But as soon as you need to get a glimpse at any raw internal kernel data
(e.g., very commonly a struct task_struct
which represents a process/thread
and contains a treasure trove of process information), you are on your own. It
is commonly the case for tracing, monitoring, and profiling applications,
which are a huge class of extremely useful BPF programs.
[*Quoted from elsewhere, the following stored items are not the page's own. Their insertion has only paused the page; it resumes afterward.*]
-- ==== Sys2Proof/WellFormed.lean ====
section
/-! DEFINITION. The checks at issue (R67): register classes (R68), unused fields (R69), sizes (R71),
word 1 (R72), minors, types and values of each form. A word whose reading fails them is no
instruction (R78): the decoder answers UNASSIGNED_ENCODING for it. -/

namespace Sys2Proof.Wf

/-- R68: a destination of class s is not a queue name. -/
def sDst (r : BitVec 12) : Bool := r.toNat < 4088

/-- R68: class vp names the even register. -/
def even (r : BitVec 12) : Bool := r.toNat % 2 == 0

/-- R68: class sp. -/
def sPair (r : BitVec 12) : Bool := even r && 2 ≤ r.toNat && r.toNat ≤ 4086

/-- R128: class vq. -/
def vQuad (r : BitVec 12) : Bool := r.toNat % 4 == 0

def below (r : BitVec 12) (n : Nat) : Bool := r.toNat < n

/-- R91: the scalar integer types. -/
def sTy (t : BitVec 4) : Bool := 4 ≤ t.toNat && t.toNat ≤ 7

/-- R105: the integer types. -/
def iTy (t : BitVec 4) : Bool := t.toNat ≤ 7

/-- R111: the IEEE types. -/
def fTy (t : BitVec 4) : Bool := 8 ≤ t.toNat && t.toNat ≤ 11

/-- R115: the types of the approximation forms. -/
def fTy32 (t : BitVec 4) : Bool := 8 ≤ t.toNat && t.toNat ≤ 10

/-- R93: the copy types. -/
def cTy (t : BitVec 4) : Bool := sTy t || t == 10#4 || t == 11#4

/-- R92, R117: the 64-bit types. -/
def is64 (t : BitVec 4) : Bool := t == 6#4 || t == 7#4 || t == 11#4 || t == 14#4

/-- R92: a field marked vp is an even register under a 64-bit type. -/
def vp (t : BitVec 4) (r : BitVec 12) : Bool := !is64 t || even r

/-- R128: the data register of a scalar access; `dst` when it is written. -/
def sData (sz : BitVec 3) (dst : Bool) (r : BitVec 12) : Bool :=
  if sz == 4#3 then sPair r else !dst || sDst r

/-- R128: the data register of a vector access. -/
def vData (sz : BitVec 3) (r : BitVec 12) : Bool :=
  if sz == 4#3 then vQuad r else if sz == 3#3 then even r else true

def rmOk (m : BitVec 8) : Bool := m.toNat % 8 ≤ 5

/-- A three-register scalar form (R97). -/
def scalar3 (f : FR) : Bool := sDst f.d && sTy f.ty && f.min == 0#8

/-- A bit count of a scalar (R100) with minor `m`. -/
def count (f : FR) (m : BitVec 8) : Bool := sDst f.d && sTy f.ty && f.min == m && f.b == 0#12

/-- A vector form D, A, B of class vp with types `t` (R105, R111). -/
def vec3 (t : BitVec 4 → Bool) (f : FR) : Bool :=
  t f.ty && vp f.ty f.d && vp f.ty f.a && vp f.ty f.b

def vec2 (t : BitVec 4 → Bool) (f : FR) : Bool :=
  t f.ty && vp f.ty f.d && vp f.ty f.a && f.b == 0#12

def vecShift (f : FR) : Bool := sTy f.ty && vp f.ty f.d && vp f.ty f.a && f.min == 0#8

def approx (f : FR) : Bool := fTy32 f.ty && f.b == 0#12 && f.min == 0#8

/-- R117. -/
def vcvtOk (f : FR) : Bool :=
  let src := f.min.extractLsb' 4 4
  f.ty.toNat ≤ 14 && src.toNat ≤ 14 && src != f.ty && !f.min.getLsbD 3 && rmOk f.min &&
  vp f.ty f.d && vp src f.a && (f.ty == 14#4 || src == 14#4 || f.b == 0#12)

def narrow8 (t : BitVec 4) : Bool := t == 0#4 || t == 1#4 || t == 12#4 || t == 13#4
def narrow16 (t : BitVec 4) : Bool := t == 2#4 || t == 3#4 || t == 8#4 || t == 9#4

/-- R118. -/
def vpackOk (f : FR) : Bool :=
  let src := f.min.extractLsb' 4 4
  (narrow8 f.ty || (narrow16 f.ty && !f.min.getLsbD 3)) && rmOk f.min &&
  (src.toNat ≤ 5 || fTy32 src || src == 12#4 || src == 13#4)

/-- R119. -/
def vunpackOk (f : FR) : Bool :=
  let src := f.min.extractLsb' 4 4
  let j := (f.min.extractLsb' 2 2).toNat
  f.b == 0#12 && f.min.toNat % 4 == 0 && (narrow8 src || (narrow16 src && j ≤ 1)) &&
  (f.ty == 10#4 ||
   (f.ty == 4#4 && src.toNat ≤ 3) ||
   (f.ty == 5#4 && (src == 1#4 || src == 3#4)) ||
   ((f.ty == 8#4 || f.ty == 9#4) && narrow8 src))

/-- R124, R125. -/
def vredOk (f : FR) : Bool :=
  ((iTy f.ty && f.min.toNat ≤ 5) || (fTy32 f.ty && f.min.toNat ≤ 2)) &&
  vp f.ty f.d && vp f.ty f.a && f.b == 0#12

/-- An FI form with no D, no A, no minor and no type. -/
def fiBare (f : FI) : Bool := f.d == 0#12 && f.a == 0#12 && f.min4 == 0#4 && f.ty == 0#4

/-- An FR form with no D, B, minor or type. -/
def frBare (f : FR) : Bool :=
  f.d == 0#12 && f.b == 0#12 && f.min == 0#8 && f.ty == 0#4

/-- R20: the scalar selectors. -/
def scalarSel (n : Nat) : Bool :=
  (1 ≤ n && n ≤ 7) || n == 0x10 || n == 0x11 || (0x20 ≤ n && n ≤ 0x24) || n == 0x30 ||
  (0x40 ≤ n && n ≤ 0x43) || n == 0x50 || n == 0x52 || (0x60 ≤ n && n ≤ 0x67) || n == 0x70 || n == 0x80

/-- R20: the selectors that SWR writes. -/
def writableSel (n : Nat) : Bool := (0x20 ≤ n && n ≤ 0x24) || n == 0x30 || n == 0x80

def srdOk (f : FI) : Bool :=
  f.a == 0#12 && f.min4 == 0#4 && f.ty == 0#4 &&
  (if f.imm.toNat == 0 then true
   else if f.imm.toNat == 0x51 then even f.d
   else scalarSel f.imm.toNat && sDst f.d)

/-- R174: SVC whose number satisfies `p`. -/
def svc (p : Nat → Bool) (f : FI) : Bool := fiBare f && f.imm.toNat < 0x10000 && p f.imm.toNat

/-- R72: SCOPE 6 and 7 raise ILLOP. -/
def scopeOk (w : W1) : Bool := w.scope.toNat ≤ 5

def ordIn (w : W1) (l : List Nat) : Bool := l.contains w.ord.toNat

/-- R138. -/
def longPlain (f : FM) (w : W1) (ords : List Nat) : Bool :=
  f.sz.toNat ≤ 4 && scopeOk w && ordIn w ords && w.e1 == 0#12 && w.e2 == 0#12

/-- R143: FAO and FAOR. FAOR has no index; R69 does not say that its SC bit is 0, and both values are accepted (DESIGN
CHOICE, log entry 58). -/
def fetchOp (f : FM) (w : W1) : Bool :=
  2 ≤ f.sz.toNat && f.sz.toNat ≤ 4 && scopeOk w && vData f.sz f.d && vData f.sz w.e1 &&
  w.e2.toNat ≤ 8 && (f.sz != 4#3 || w.e2 == 0#12)

/-- R143: RED. -/
def redOk (f : FM) (w : W1) : Bool :=
  let sty := (w.e2.extractLsb' 4 4).toNat
  let opc := w.e2.toNat % 16
  2 ≤ f.sz.toNat && f.sz.toNat ≤ 4 && scopeOk w && ordIn w [0, 2] && w.e2.toNat < 256 &&
  (if sty == 10 then 3 ≤ f.sz.toNat && opc == 0
   else sty == 0 && f.d == 0#12 && vData f.sz w.e1 && opc ≤ 8 && (f.sz != 4#3 || opc == 0))

/-- R150. -/
def ringOk (f : FM) (w : W1) : Bool :=
  sDst f.d && f.x == 0#12 && f.sz == 0#3 && f.sc == 0#1 && w.e2 == 0#12 && scopeOk w

/-- R155. -/
def barrier (f : FM) (w : W1) : Bool :=
  f.sz == 4#3 && f.x == 0#12 && f.sc == 0#1 && w.ord == 0#2 && w.scope == 1#3 && w.e2 == 0#12

/-- R189: what every tile form keeps at 0. -/
def tileBase (f : FR) (w : W1) : Bool := f.ty == 0#4 && w.ord == 0#2 && w.e2 == 0#12

/-- R189, R190: an async tile form without (19 bits with) an accumulator origin. -/
def tileAsync (f : FR) (w : W1) (origin : Bool) : Bool :=
  tileBase f w && scopeOk w && f.d != 0#12 && w.imm.toNat < (if origin then 524288 else 16)

def tileSys (f : FR) (w : W1) : Bool :=
  tileBase f w && w.scope == 0#3 && w.e1 == 0#12 && w.imm.toNat < 16 && f.b == 0#12

/-- R189: TEW. -/
def tewOk (f : FR) (w : W1) : Bool :=
  tileAsync f w false && f.min.toNat ≤ 5 &&
  (if f.min.toNat ≤ 2 then f.b != 0#12 else f.b == 0#12) && (f.min == 3#8 || w.e1 == 0#12)

/-- R142. -/
def bpfOk (f : FM) (w : W1) : Bool :=
  f.d == 0#12 && f.sz == 0#3 && f.sc == 0#1 && w.scope == 0#3 && w.ord == 0#2 &&
  (if w.e2.getLsbD 11 then w.e2.toNat == 2048 else w.e1 == 0#12 && w.e2.toNat < 16)

/-- R141. -/
def acpOk (f : FM) (w : W1) : Bool :=
  f.sz.toNat ≤ 5 && f.sc == 0#1 && w.ord == 0#2 && scopeOk w && below w.e1 16 && w.e2.toNat < 16

/-- R75: the header's own checks; the vector word's are the decoder's. -/
def pairHead (p : PairHead) (v : BitVec 64) : Bool :=
  p.z == 0#3 && p.sop.toNat ≤ 0x10 && sTy p.ty && sDst p.d &&
  0x18 ≤ (v.extractLsb' 56 8).toNat && (v.extractLsb' 56 8).toNat ≤ 0x4F &&
  v.extractLsb' 52 4 == 0#4

end Sys2Proof.Wf

namespace Sys2Proof
open Wf
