-- ==== Sys2Proof/Machine/TilePlan.lean ====
section
/-! DEFINITION. Levels and plans (R197 to R204): the children of an instruction, their derived
descriptors, and how a child runs down to the engines. -/

namespace Sys2Proof.Machine

/-! ### Reservations and executors (R197, R347) -/

/-- Die of a logical core (R1; log entry 17). -/
def dieOf (core : Nat) : Nat := core / 36

/-- Cores of a device (R1). -/
def allCores : List Nat := List.range 144

/-- The cores of a die. -/
def coresOf (die : Nat) : List Nat := allCores.filter fun c => dieOf c == die

/-- R359: cores whose work has ended have been idle from now on. -/
def State.idleFrom (s : State) (cores : List Nat) : State :=
  { s with cores := cores.foldl (fun m c => SMap.set default m c { SMap.get default m c with idleSince := s.gtime }) s.cores }

/-- The reservation of a launch of this device, or of another device's launch (its key). -/
def State.resOf (s : State) (key : Nat) : Option Reservation :=
  if key < 2 ^ 32 then (s.launches.find? fun l => l.id == key).bind Launch.res
  else SMap.find? s.podRes key

/-- The executors that receive the children of an instruction of a level, in ascending order: cores of a
die at level 2, dies at level 3, devices at level 4. -/
def State.executors (s : State) (key die level : Nat) : List Nat :=
  match s.resOf key with
  | none => []
  | some r =>
    let cores := sortBy (fun a b => decide (a ≤ b)) r.cores
    match level with
    | 2 => cores.filter fun c => dieOf c == die
    | 3 => (cores.map dieOf).eraseDups
    | 4 => SMap.get [] s.podSets r.set_
    | _ => []

/-! ### Derived descriptors (R200, R201) -/

/-- Roles of descriptors: 0 for D, 1 for A, 2 for B. -/
def opDesc (op : TOp) (role : Nat) : Option TDesc :=
  match role with
  | 0 => op.d
  | 1 => op.a
  | _ => op.b

def setDesc (op : TOp) (role : Nat) (d : Option TDesc) : TOp :=
  match role with
  | 0 => { op with d := d }
  | 1 => { op with a := d }
  | _ => { op with b := d }

/-- Whether a role is a B-side tile (R185). -/
def isBside (opc role : Nat) : Bool := (opc == 0xA4 && role == 1) || (opc == 0xA3 && role == 0)

/-- R201: the descriptors that an axis (0 R, 1 C, 2 K) moves, as (role, rows), primary first. -/
def axisMoves (opc min axis : Nat) : List (Nat × Bool) :=
  match opc, axis with
  | 0xA4, 0 => [(0, true)]
  | 0xA4, 1 => [(1, false)]
  | 0xA4, _ => [(0, false), (1, true)]
  | _, 2 => []
  | 0xA2, 0 => if min.testBit 0 then [(0, true), (1, false)] else [(0, true), (1, true)]
  | 0xA2, _ => if min.testBit 0 then [(0, false), (1, true)] else [(0, false), (1, false)]
  | 0xA9, 0 => if min % 4 = 0 then [(0, true), (1, true)] else [(1, true)]
  | 0xA9, _ =>
    if min % 4 = 2 then [(1, false)] else [(0, false), (1, false)]
  | _, 0 => [(0, true), (1, true), (2, true)]
  | _, _ => [(0, false), (1, false), (2, false)]

/-- R200: a part of a descriptor with origin o and length l on its rows or columns. -/
def partDesc (d : TDesc) (row bside : Bool) (o l : Nat) : TDesc :=
  let count := if row then d.rows else d.cols
  let clip := if row then d.rc else d.cc
  let n := min l (count - o)
  let base := d.base +
    (if d.cw then (if row then o / 32 * d.pitch else o * d.stride)
     else if row then o * d.stride else o * d.e)
  let shift :=
    if d.cw || !d.scaled then 0
    else if row != bside then (if d.slay then o else o * d.sstride)
    else (if d.slay then o / 32 * d.sstride else o / 32)
  let d1 := { d with base := base, sbase := d.sbase + shift }
  if row then { d1 with rows := n, rc := min (clip - o) n }
  else { d1 with cols := n, cc := min (clip - o) n }

/-- The axis that dimension i splits (R198). -/
def dimAxis (i : Nat) : Nat := match i with | 0 => 0 | 1 => 1 | 2 => 2 | _ => 0

/-- A part of an operation: origin o and length l on an axis; a temporal part of an accumulator form
moves its region. -/
def partOp (op : TOp) (axis o l : Nat) (temporal : Bool) : TOp :=
  let op1 := (axisMoves op.opc op.min axis).foldl (fun p m =>
    setDesc p m.1 ((opDesc p m.1).map fun d => partDesc d m.2 (isBside op.opc m.1) o l)) op
  match axis with
  | 0 => { op1 with ro := op.ro + o,
                    arow := if temporal && op.opc != 0xA5 then op.arow + o else op.arow }
  | 1 => { op1 with co := op.co + o, acol := if temporal then op.acol + o else op.acol }
  | _ => { op1 with ko := op.ko + o }

/-! ### The children of an instruction (R199) -/

/-- A dimension that an instruction handles: its number, extent, factor, and whether it is spatial. -/
structure PlanDim where
  dim : Nat
  ext : Nat
  factor : Nat
  spatial : Bool
  deriving DecidableEq, Repr

/-- The dimensions that an instruction at a level handles (R199). -/
def handled (op : TOp) (level : Nat) : List PlanDim :=
  op.plan.zipIdx.filterMap fun ((ext, factor, kind), i) =>
    if kind = 0 ∨ op.cons.contains i then none
    else if kind = 1 ∨ level ≤ kind then
      some { dim := i, ext := ext, factor := factor, spatial := decide (kind = level ∧ 2 ≤ level) }
    else none

/-- Every position of a nest, outermost factor first. -/
def nest : List Nat → List (List Nat)
  | [] => [[]]
  | f :: fs => (List.range f).flatMap fun c => (nest fs).map fun t => c :: t

/-- A child (R199): its index, spatial position, wave, whether it is wholly clipped, and its operation. -/
structure Kid where
  index : Nat
  spos : Nat
  wave : Nat
  clipped : Bool
  op : TOp
  deriving DecidableEq, Repr

/-- The primary descriptor's count and effective clip on an axis (R201). -/
def axisCount (op : TOp) (axis : Nat) : Nat × Nat :=
  match axisMoves op.opc op.min axis with
  | (r, row) :: _ => match opDesc op r with
    | some d => if row then (d.rows, d.rc) else (d.cols, d.cc)
    | none => (0, 0)
  | [] => (0, 0)

/-- The child at one position of the nest. -/
def kidAt (op : TOp) (dims : List PlanDim) (index : Nat) (coords : List Nat) : Kid :=
  (dims.zip coords).foldl (fun k x =>
    let axis := dimAxis x.1.dim
    let o := x.2 * x.1.ext
    { index := index,
      spos := if x.1.spatial then k.spos * x.1.factor + x.2 else k.spos,
      wave := if x.1.spatial then k.wave else k.wave * x.1.factor + x.2,
      clipped := k.clipped || decide ((axisCount k.op axis).2 ≤ o),
      op := { partOp k.op axis o x.1.ext (!x.1.spatial) with cons := k.op.cons ++ [x.1.dim] } })
    { index := index, spos := 0, wave := 0, clipped := false, op := op }

/-- R201: whether a plan is valid for a form in itself: its fields, and the products at one level of the temporal
dimensions with those over devices, of the dimensions over dies, and of those over cores. -/
def planOk (opc : Nat) (plan : List (Nat × Nat × Nat)) : Bool :=
  let product (kinds : List Nat) : Nat := (plan.filter fun x => kinds.contains x.2.2).foldl (fun n x => n * x.2.1) 1
  decide (product [1, 4] ≤ 64) && decide (product [3] ≤ 64) && decide (product [2] ≤ 64) &&
  plan.zipIdx.all fun ((ext, factor, kind), i) =>
    decide (kind ≤ 4) &&
    (if kind = 0 then ext == 0 && factor == 0
     else decide (1 ≤ factor) && decide (factor ≤ 64) && decide (1 ≤ ext) &&
       !(i == 2 && (opc != 0xA4 || ext % 32 != 0)) &&
       !(decide (2 ≤ kind) && dimAxis i == 0 && opc == 0xA5))

/-- R201: whether the handled dimensions cover their axes; dimension 3 covers dimension 0's parts. -/
def coversAxes (op : TOp) (dims : List PlanDim) : Bool :=
  dims.all fun x =>
    let n := (axisCount op (dimAxis x.dim)).1
    let n := if x.dim = 3 then
        (match dims.find? fun y => y.dim == 0 with | some y => min n y.ext | none => n)
      else n
    decide (n ≤ x.ext * x.factor)

/-- The children of an instruction at a level, or the TILE reason (R199, R201). -/
def State.kids (s : State) (key die level : Nat) (op : TOp) : Except Nat (List Kid) :=
  let dims := handled op level
  let total : Nat := dims.foldl (fun n x => n * x.factor) 1
  let spatial : Nat := (dims.filter PlanDim.spatial).foldl (fun n x => n * x.factor) 1
  if 64 < total ∨ coversAxes op dims = false then .error 6
  else if 2 ≤ level ∧ (s.executors key die level).length < spatial then .error 5
  else .ok ((nest (dims.map PlanDim.factor)).zipIdx.map fun (c, i) => kidAt op dims i c)

/-! ### Running a child (R202, R203) -/

/-- The engine children of a part at level 1 (R202). -/
def engineSteps (op : TOp) : List TOp :=
  let load (d : Option TDesc) : List TOp := d.toList.map fun d =>
    { op with opc := 0xA0, min := 0, d := some d, a := none, b := none }
  let store (d : Option TDesc) : List TOp := d.toList.map fun d =>
    { op with opc := 0xA1, min := 0, d := some d, a := none, b := none }
  match op.opc with
  | 0xA4 => load op.d ++
      [{ op with opc := 0xA3, min := 0, d := op.a, a := none, b := none },
       { op with min := if op.ko = 0 then op.min else 0, b := none }]
  | 0xA5 => load op.d ++ load op.a ++ [{ op with b := none }] ++
      (op.b.toList.flatMap fun b =>
        let b := { b with anchor := (op.a.map TDesc.anchor).getD 0 }
        { op with opc := 0xA7, min := 0, d := some b, a := none, b := none } :: store (some b))
  | 0xA7 => op :: store op.d
  | 0xA8 => load op.d ++ [op]
  | 0xA2 => load op.a ++ [op] ++ store op.d
  | 0xAA => load op.a ++ load op.b ++ [op] ++ store op.d
  | 0xA9 => load op.a ++ [op]
  | _ => [op]

/-- The level-0 operations of the forms `p` among those of a part at level 1. -/
def stepCount (p : Nat → Bool) (op : TOp) : Nat := ((engineSteps op).filter fun o => p o.opc).length

/-- The children of an instruction that are sent: those not wholly clipped. -/
def State.sentKids (s : State) (key die level : Nat) (op : TOp) : List Kid :=
  match s.kids key die level op with
  | .ok ks => ks.filter fun k => !k.clipped
  | .error _ => []

/-- Every level-0 operation that an instruction of a level comes down to (R199, R202). -/
def State.leafOps (s : State) (key : Nat) : Nat → Nat → TOp → List TOp
  | 0, _, op => [op]
  | 1, die, op => (s.sentKids key die 1 op).flatMap fun k => engineSteps k.op
  | l + 2, die, op =>
    let ex := s.executors key die (l + 2)
    (s.sentKids key die (l + 2) op).flatMap fun k => s.leafOps key (l + 1) (if l = 1 then ex.getD k.spos 0 else die) k.op

/-- The level-0 operations of the forms `p` that a core's engines get for an instruction of level 1. -/
def State.opsOfCore (s : State) (key die : Nat) (p : Nat → Bool) (op : TOp) : Nat :=
  (s.sentKids key die 1 op).foldl (fun n k => n + stepCount p k.op) 0

/-- The same for an instruction of level 2, by core. -/
def State.opsOfDie (s : State) (key die : Nat) (p : Nat → Bool) (op : TOp) : List (Nat × Nat) :=
  let ex := s.executors key die 2
  (s.sentKids key die 2 op).map fun k => (ex.getD k.spos 0, s.opsOfCore key die p k.op)

/-- The level-0 operations of the forms `p` that engines of this device get for one child of an instruction of a level,
by core (R199, R202): of its group's core at levels 0 and 1. -/
def State.engineOps (s : State) (key level exec core : Nat) (p : Nat → Bool) (op : TOp) : List (Nat × Nat) :=
  match level with
  | 0 => [(core, if p op.opc then 1 else 0)]
  | 1 => [(core, stepCount p op)]
  | 2 => [(exec, s.opsOfCore key (dieOf exec) p op)]
  | 3 => s.opsOfDie key exec p op
  | _ =>
    let ex := s.executors key 0 3
    (s.sentKids key 0 3 op).flatMap fun k => s.opsOfDie key (ex.getD k.spos 0) p k.op

/-- Whether a level-0 form is an array command (R206). -/
def isArray (opc : Nat) : Bool := decide (0xA3 ≤ opc) && decide (opc ≤ 0xA8)

/-- Runs engine children one after another. -/
def TRun.steps (x : TRun) (t : Site) : List TOp → Except Trap TRun
  | [] => .ok x
  | op :: rest =>
    match x.engine t op with
    | .error e => .error e
    | .ok y => y.steps t rest

/-- Runs children in order; a fault carries the level of the child in which it arose. -/
def runAll (f : TRun → Kid → Except (Nat × Trap) TRun) (x : TRun) : List Kid → Except (Nat × Trap) TRun
  | [] => .ok x
  | k :: rest =>
    if k.clipped then runAll f x rest
    else
      match f x k with
      | .error e => .error e
      | .ok y => runAll f y rest

/-- Children in the order in which they run: by wave, and within a wave by index (R199). -/
def inWaves (l : List Kid) : List Kid :=
  sortBy (fun a b => decide (a.wave < b.wave) || (a.wave == b.wave && decide (a.index ≤ b.index))) l

/-- The descriptor address that a fault found at a lower level names. -/
def opAddr (op : TOp) : Nat := (op.d.map TDesc.addr).getD 0

/-- A whole instruction of a level on a site (R197, R199, R202). -/
def TRun.instr (key : Nat) : Nat → Nat → Site → TRun → TOp → Except (Nat × Trap) TRun
  | 0, _, t, x, op =>
    match x.engine t op with
    | .error e => .error (0, e)
    | .ok y => .ok y
  | l + 1, die, t, x, op =>
    match x.s.kids key die (l + 1) op with
    | .error r => .error (l + 1, tileTrap (opAddr op) r)
    | .ok ks =>
      let ex := x.s.executors key die (l + 1)
      runAll (fun x k =>
        match l with
        | 0 =>
          match x.steps t (engineSteps k.op) with
          | .error e => .error (0, e)
          | .ok y => .ok y
        | 1 => TRun.instr key l die (.stage (ex.getD k.spos 0) key) x k.op
        | _ => TRun.instr key l (ex.getD k.spos 0) t x k.op) x (inWaves ks)

/-- One child of an instruction of level `level` (R199): at level 1 its engine children, above it the
instruction one level down on its executor. -/
def TRun.child (key level exec die : Nat) (t : Site) (x : TRun) (op : TOp) :
    Except (Nat × Trap) TRun :=
  match level with
  | 0 => TRun.instr key 0 die t x op
  | 1 =>
    match x.steps t (engineSteps op) with
    | .error e => .error (0, e)
    | .ok y => .ok y
  | 2 => TRun.instr key 1 die (.stage exec key) x op
  | 3 => TRun.instr key 2 exec t x op
  | _ => TRun.instr key 3 die t x op

end Sys2Proof.Machine
end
In such cases, how do you make sure you are not reading garbage data when some
kernel added an extra field before the field you thought is, say, at offset 16
from the start of struct task_struct
? Suddenly, for that kernel, you'll need
to read data from, e.g., offset 24. And the problems don't end there: what if
a field got renamed, as was the case with thread_struct
's fs
field (useful
for accessing thread-local storage), which got renamed to fsbase
between 4.6
and 4.7 kernels. Or what if you have to run on two different configurations of
a kernel, one of which disabled some specific feature and completely compiled
out parts of the struct (a common case for additional accounting fields, which
are optional, but extremely useful if present)? All this means that you can no
longer compile your BPF program locally using kernel headers of your dev
server and distribute it in compiled form to other systems, while expecting it
to work and produce correct results. This is because kernel headers for
different kernel versions will specify a different memory layout of data your
program relies on.
So far, people have been dealing with this problem by relying on
BCC (BPF Compiler Collection). With BCC,
you embed your BPF program C source code into your user-space program (control
application) as a plain string. When control application is eventually
deployed and executed on target host, BCC invokes its embedded Clang/LLVM,
pulls in local kernel headers (which you have to make sure are installed on
the system from correct kernel-devel
package), and performs compilation on
the fly. This will make sure that memory layout that BPF program expects is
exactly the same as in the target host's running kernel. If you have to deal
with some optional and potentially compiled-out stuff in kernel, you'll just
do #ifdef
/#else
guarding in your source code to accommodate such hazards
as renamed fields, different semantics of values, or any optional stuff not
available on current configuration. Embedded Clang will happily remove
irrelevant parts of your code and will tailor BPF program code to specific
kernel.
This sounds great, doesn't it? Not quite so, unfortunately. While this workflow works, it's not without major drawbacks.
-
Clang/LLVM combo is a big library, resulting in big fat binaries that need to be distributed with your application.
-
Clang/LLVM combo is resource-heavy, so when you are compiling BPF code at start up, you'll use a significant amount of resources, potentially tipping over a carefully balanced production workfload. And vice versa, on a busy host, compiling a small BPF program might take minutes in some cases.
-
You are making a big bet that the target system will have kernel headers present, which most of the time is not a problem, but sometimes can cause a lot of headaches. This is also an especially annoying requirement for kernel developers, because they often have to build and deploy custom one-off kernels as part of their development process. And without a custom-built kernel header package, no BCC-based application will work on such kernels, stripping developers of a useful set of tools for debugging and monitoring.
-
BPF program testing and development iteration is quite painful as well, as you are going to get even most trivial compilation errors only in runtime, once you recompile and restart your user-space control application. This certainly increases friction and is not helping to iterate fast.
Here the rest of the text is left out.